* Records
-- ==== Sys2Proof/Machine/Walker.lean ====
section
/-! DEFINITION. `DVALIDATE` and `DWALK` (46_bit_walker.md), and the items of the encoded buffer they interpret: `HDR`,
`COUNT`, `REF`, `LEAF`, `GROUP` (30_encoding.md). Log entry 11: the meaning of a data format is what the decoder does on
reading it. -/

namespace Sys2Proof.Machine

/-! ## DVALIDATE -/

/-- The two length tests that need no byte (R251). -/
def lengthTests (s : State) : Flow State :=
  if s.len.toNat < 4 then .raise .truncatedHeader s
  else if s.len.toNat < 6 then .raise .truncatedTable s
  else .ok { s with point := .count }

/-- On the count byte (R251): `CNT`, and the test that the whole table is present. -/
def countItem (nminus1 : Byte) (s : State) : Flow State :=
  let s1 := { s with cnt := nminus1 }
  if s1.len.toNat < tableEnd s1 then .raise .truncatedTable s1 else .ok { s1 with point := .header }

/-- On the header (R251): the tag test (R288), `EXPLEN`, and the test that the result fits `OUT` (R254). -/
def headerItem (tag : Byte) (len : BitVec 24) (s : State) : Flow State :=
  if tag ≠ Config.tag then .raise .badFormatTag s
  else
    let s1 := { s with explen := len }
    if exceedsOut s.cfg len.toNat then .raise .outOverflow s1 else .ok { s1 with point := .boot }

/-- On the bootstrap entry (R251): `BOOT`, `PAY`, `NG` and the register `EXP_LEN`, then `PHASE <- DWALK` (R137). -/
def bootItem (e : Byte) (s : State) : State :=
  enterPhase .dwalk
    { s with
      boot := e
      pay := BitVec.ofNat 33 (s.off.toNat + tableEnd s)
      ng := BitVec.ofNat 30 ((s.len.toNat - tableEnd s) / 4)
      expLen := s.explen.setWidth 32 }

/-- Read the count byte. -/
def readCount (s : State) : Flow State := Flow.access (readIn s (countAddress s)) fun b => countItem b s

/-- Read the header's tag and length, little-endian (R64, R92). -/
def readHeader (s : State) : Flow State :=
  Flow.access (readInRange s s.off.toNat 4) fun bytes =>
    match bytes with
    | [b0, b1, b2, b3] => headerItem b0 (b3 ++ b2 ++ b1) s
    | _ => .ok s

/-- Read the bootstrap entry. -/
def readBoot (s : State) : Flow State := Flow.access (readIn s (bootAddress s)) fun b => .ok (bootItem b s)

/-- `DVALIDATE` (R251), in the order of R252. -/
def dvalidateOp (s : State) : Flow State :=
  (((lengthTests s).andThen readCount).andThen readHeader).andThen readBoot

/-- The meaning of `DVALIDATE`. -/
def execDvalidate (s : State) : Host.Outcome State Fault Refusal := (dvalidateOp s).finish

/-! ## DWALK -/

/-- Initialisation (R255). -/
def walkStart (s : State) : State :=
  { s with cur := s.boot, pos := 0, outcnt := 0, g := 0, k := 0, point := .walk }

/-- On a payload group (R256): `W`, `G`, and 32 bits to walk. -/
def groupItem (bits : Word) (s : State) : State := { s with w := bits, g := s.g + 1, k := 32 }

/-- Fetch the next group, `MemRead(PAY + 4 G, 4)` (R256). -/
def readGroup (s : State) : Flow State :=
  Flow.access (readInRange s (groupAddress s) 4) fun bytes =>
    match bytes with
    | [b0, b1, b2, b3] => .ok (groupItem (wordOfBytes b0 b1 b2 b3) s)
    | _ => .ok s

/-- The first two statements of `STEP` (R257), the bit taken off `W`: the new position and the bound test. -/
def advance (s : State) : Flow State :=
  let s1 := { s with k := s.k - 1, pos := BitVec.ofNat 9 (nextPosition s) }
  if s.cnt.toNat < nextPosition s then .raise .positionOutOfTree s1 else .ok s1

/-- On a literal (R257): emit it and stand at `(BOOT, 0)` again (R259). -/
def leafItem (v : Byte) (s : State) : Flow State :=
  Flow.access (writeOut s.cfg s.outMem s.outcnt.toNat v) fun m =>
    .ok { s with outMem := m, outcnt := s.outcnt + 1, cur := s.boot, pos := 0 }

/-- On a reference (R257): it is the current entry. -/
def refItem (e : Byte) (s : State) : State := { s with cur := e }

/-- The rest of `STEP(b)` (R257): the table byte, a literal or a reference by the flag of the entry held before
(R98). -/
def interpret (b : Bool) (s : State) : Flow State :=
  Flow.access (readIn s (tableAddress s b)) fun e => if leafFlag s.cur b then leafItem e s else .ok (refItem e s)

/-- `STEP(W[k])` (R256, R257). -/
def stepBit (s : State) : Flow State := (advance s).andThen (interpret (nextBit s))

/-- The inner loop of R256: `count` more bits, left when the expected length is reached. -/
def walkBits : Nat → State → Flow State
  | 0, s => .ok s
  | count + 1, s => if s.outcnt = s.explen then .ok s else (stepBit s).andThen (walkBits count)

/-- The group loop of R256: at most `count` more whole groups are left. -/
def walkGroups : Nat → State → Flow State
  | 0, s => .ok s
  | count + 1, s =>
    if shortOf s then ((readGroup s).andThen (walkBits 32)).andThen (walkGroups count) else .ok s

/-- After the loops: the anomaly flags (R262), then the command end (R137, R140). -/
def finishWalk (s : State) : State :=
  endCommand { s with status := { s.status with short := shortOf s, trailing := trailingOf s } }

/-- `DWALK` (R255 to R262). -/
def dwalkOp (s : State) : Flow State :=
  (walkGroups s.ng.toNat (walkStart s)).andThen fun s' => .ok (finishWalk s')

/-- The meaning of `DWALK`. -/
def execDwalk (s : State) : Host.Outcome State Fault Refusal := (dwalkOp s).finish

/-! ## The items as rows of the opcode table -/

/-- The meaning of `HDR` (R92, R251). -/
def execHdr (tag : Byte) (len : BitVec 24) (s : State) : Host.Outcome State Fault Refusal :=
  (headerItem tag len s).finish

/-- The meaning of `COUNT` (R93, R251). -/
def execCount (nminus1 : Byte) (s : State) : Host.Outcome State Fault Refusal := (countItem nminus1 s).finish

/-- The meaning of `REF` (R96): in `DVALIDATE` the bootstrap entry (R99, R251), else the walk's new entry (R257). -/
def execRef (f1 f2 : Bool) (skip : BitVec 6) (s : State) : Host.Outcome State Fault Refusal :=
  match s.status.phase with
  | .dvalidate => .next (bootItem (refByte f1 f2 skip) s)
  | _ => .next (refItem (refByte f1 f2 skip) s)

/-- The meaning of `LEAF` (R95, R257). -/
def execLeaf (value : Byte) (s : State) : Host.Outcome State Fault Refusal := (leafItem value s).finish

/-- The meaning of `GROUP` (R100, R256). -/
def execGroup (bits : Word) (s : State) : Host.Outcome State Fault Refusal := .next (groupItem bits s)

end Sys2Proof.Machine
end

* Problem to solve
Output each record above exactly, omitting nothing.

* Response to this exercise
-- ==== Sys2Proof/Machine/Walker.lean ====
section
/-! DEFINITION. `DVALIDATE` and `DWALK` (46_bit_walker.md), and the items of the encoded buffer they interpret: `HDR`,
`COUNT`, `REF`, `LEAF`, `GROUP` (30_encoding.md). Log entry 11: the meaning of a data format is what the decoder does on
reading it. -/

namespace Sys2Proof.Machine

/-! ## DVALIDATE -/

/-- The two length tests that need no byte (R251). -/
def lengthTests (s : State) : Flow State :=
  if s.len.toNat < 4 then .raise .truncatedHeader s
  else if s.len.toNat < 6 then .raise .truncatedTable s
  else .ok { s with point := .count }

/-- On the count byte (R251): `CNT`, and the test that the whole table is present. -/
def countItem (nminus1 : Byte) (s : State) : Flow State :=
  let s1 := { s with cnt := nminus1 }
  if s1.len.toNat < tableEnd s1 then .raise .truncatedTable s1 else .ok { s1 with point := .header }

/-- On the header (R251): the tag test (R288), `EXPLEN`, and the test that the result fits `OUT` (R254). -/
def headerItem (tag : Byte) (len : BitVec 24) (s : State) : Flow State :=
  if tag ≠ Config.tag then .raise .badFormatTag s
  else
    let s1 := { s with explen := len }
    if exceedsOut s.cfg len.toNat then .raise .outOverflow s1 else .ok { s1 with point := .boot }

/-- On the bootstrap entry (R251): `BOOT`, `PAY`, `NG` and the register `EXP_LEN`, then `PHASE <- DWALK` (R137). -/
def bootItem (e : Byte) (s : State) : State :=
  enterPhase .dwalk
    { s with
      boot := e
      pay := BitVec.ofNat 33 (s.off.toNat + tableEnd s)
      ng := BitVec.ofNat 30 ((s.len.toNat - tableEnd s) / 4)
      expLen := s.explen.setWidth 32 }

/-- Read the count byte. -/
def readCount (s : State) : Flow State := Flow.access (readIn s (countAddress s)) fun b => countItem b s

/-- Read the header's tag and length, little-endian (R64, R92). -/
def readHeader (s : State) : Flow State :=
  Flow.access (readInRange s s.off.toNat 4) fun bytes =>
    match bytes with
    | [b0, b1, b2, b3] => headerItem b0 (b3 ++ b2 ++ b1) s
    | _ => .ok s

/-- Read the bootstrap entry. -/
def readBoot (s : State) : Flow State := Flow.access (readIn s (bootAddress s)) fun b => .ok (bootItem b s)

/-- `DVALIDATE` (R251), in the order of R252. -/
def dvalidateOp (s : State) : Flow State :=
  (((lengthTests s).andThen readCount).andThen readHeader).andThen readBoot

/-- The meaning of `DVALIDATE`. -/
def execDvalidate (s : State) : Host.Outcome State Fault Refusal := (dvalidateOp s).finish

/-! ## DWALK -/

/-- Initialisation (R255). -/
def walkStart (s : State) : State :=
  { s with cur := s.boot, pos := 0, outcnt := 0, g := 0, k := 0, point := .walk }

/-- On a payload group (R256): `W`, `G`, and 32 bits to walk. -/
def groupItem (bits : Word) (s : State) : State := { s with w := bits, g := s.g + 1, k := 32 }

/-- Fetch the next group, `MemRead(PAY + 4 G, 4)` (R256). -/
def readGroup (s : State) : Flow State :=
  Flow.access (readInRange s (groupAddress s) 4) fun bytes =>
    match bytes with
    | [b0, b1, b2, b3] => .ok (groupItem (wordOfBytes b0 b1 b2 b3) s)
    | _ => .ok s

/-- The first two statements of `STEP` (R257), the bit taken off `W`: the new position and the bound test. -/
def advance (s : State) : Flow State :=
  let s1 := { s with k := s.k - 1, pos := BitVec.ofNat 9 (nextPosition s) }
  if s.cnt.toNat < nextPosition s then .raise .positionOutOfTree s1 else .ok s1

/-- On a literal (R257): emit it and stand at `(BOOT, 0)` again (R259). -/
def leafItem (v : Byte) (s : State) : Flow State :=
  Flow.access (writeOut s.cfg s.outMem s.outcnt.toNat v) fun m =>
    .ok { s with outMem := m, outcnt := s.outcnt + 1, cur := s.boot, pos := 0 }

/-- On a reference (R257): it is the current entry. -/
def refItem (e : Byte) (s : State) : State := { s with cur := e }

/-- The rest of `STEP(b)` (R257): the table byte, a literal or a reference by the flag of the entry held before
(R98). -/
def interpret (b : Bool) (s : State) : Flow State :=
  Flow.access (readIn s (tableAddress s b)) fun e => if leafFlag s.cur b then leafItem e s else .ok (refItem e s)

/-- `STEP(W[k])` (R256, R257). -/
def stepBit (s : State) : Flow State := (advance s).andThen (interpret (nextBit s))

/-- The inner loop of R256: `count` more bits, left when the expected length is reached. -/
def walkBits : Nat → State → Flow State
  | 0, s => .ok s
  | count + 1, s => if s.outcnt = s.explen then .ok s else (stepBit s).andThen (walkBits count)

/-- The group loop of R256: at most `count` more whole groups are left. -/
def walkGroups : Nat → State → Flow State
  | 0, s => .ok s
  | count + 1, s =>
    if shortOf s then ((readGroup s).andThen (walkBits 32)).andThen (walkGroups count) else .ok s

/-- After the loops: the anomaly flags (R262), then the command end (R137, R140). -/
def finishWalk (s : State) : State :=
  endCommand { s with status := { s.status with short := shortOf s, trailing := trailingOf s } }

/-- `DWALK` (R255 to R262). -/
def dwalkOp (s : State) : Flow State :=
  (walkGroups s.ng.toNat (walkStart s)).andThen fun s' => .ok (finishWalk s')

/-- The meaning of `DWALK`. -/
def execDwalk (s : State) : Host.Outcome State Fault Refusal := (dwalkOp s).finish

/-! ## The items as rows of the opcode table -/

/-- The meaning of `HDR` (R92, R251). -/
def execHdr (tag : Byte) (len : BitVec 24) (s : State) : Host.Outcome State Fault Refusal :=
  (headerItem tag len s).finish

/-- The meaning of `COUNT` (R93, R251). -/
def execCount (nminus1 : Byte) (s : State) : Host.Outcome State Fault Refusal := (countItem nminus1 s).finish

/-- The meaning of `REF` (R96): in `DVALIDATE` the bootstrap entry (R99, R251), else the walk's new entry (R257). -/
def execRef (f1 f2 : Bool) (skip : BitVec 6) (s : State) : Host.Outcome State Fault Refusal :=
  match s.status.phase with
  | .dvalidate => .next (bootItem (refByte f1 f2 skip) s)
  | _ => .next (refItem (refByte f1 f2 skip) s)

/-- The meaning of `LEAF` (R95, R257). -/
def execLeaf (value : Byte) (s : State) : Host.Outcome State Fault Refusal := (leafItem value s).finish

/-- The meaning of `GROUP` (R100, R256). -/
def execGroup (bits : Word) (s : State) : Host.Outcome State Fault Refusal := .next (groupItem bits s)

end Sys2Proof.Machine
end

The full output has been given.